What is being asked - The word "instruction" marks the lines to find; copy every such line from the data below.

Dataset entries
-- ==== Sys2Proof/Laws/PerInstr.lean ====
section
/-!
SUPPORT. For each instruction: the first word of its encoding carries its major opcode in bits [31:25] (R39, R50).
-/

namespace Sys2Proof.Laws.OpcodeField

/-- The first word of an instruction's encoding holds its major opcode; an event has no word. -/
def Statement (i : Instr) : Prop := ∀ w, (encode i).head? = some w → field w 25 7 = i.spec.op

/-- An opcode fits its field. -/
theorem op_lt (i : Instr) : i.spec.op < 128 := by cases i <;> exact of_decide_eq_true rfl

/-- An instruction with one encoding word whose opcode field reads back. -/
theorem ofHead {i : Instr} {u : Nat} {r : List Nat} (h : encode i = u :: r) (hu : field u 25 7 = i.spec.op) : Statement i := by
  intro w hw
  rw [h] at hw
  obtain rfl := Option.some.inj hw
  exact hu

/-- An event is not encoded. -/
theorem ofEvent {i : Instr} (h : encode i = []) : Statement i := by
  intro w hw
  rw [h] at hw
  exact absurd hw (by simp)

Task response -
SUPPORT. For each instruction: the first word of its encoding carries its major opcode in bits [31:25] (R39, R50).
/-- The first word of an instruction's encoding holds its major opcode; an event has no word. -/
/-- An instruction with one encoding word whose opcode field reads back. -/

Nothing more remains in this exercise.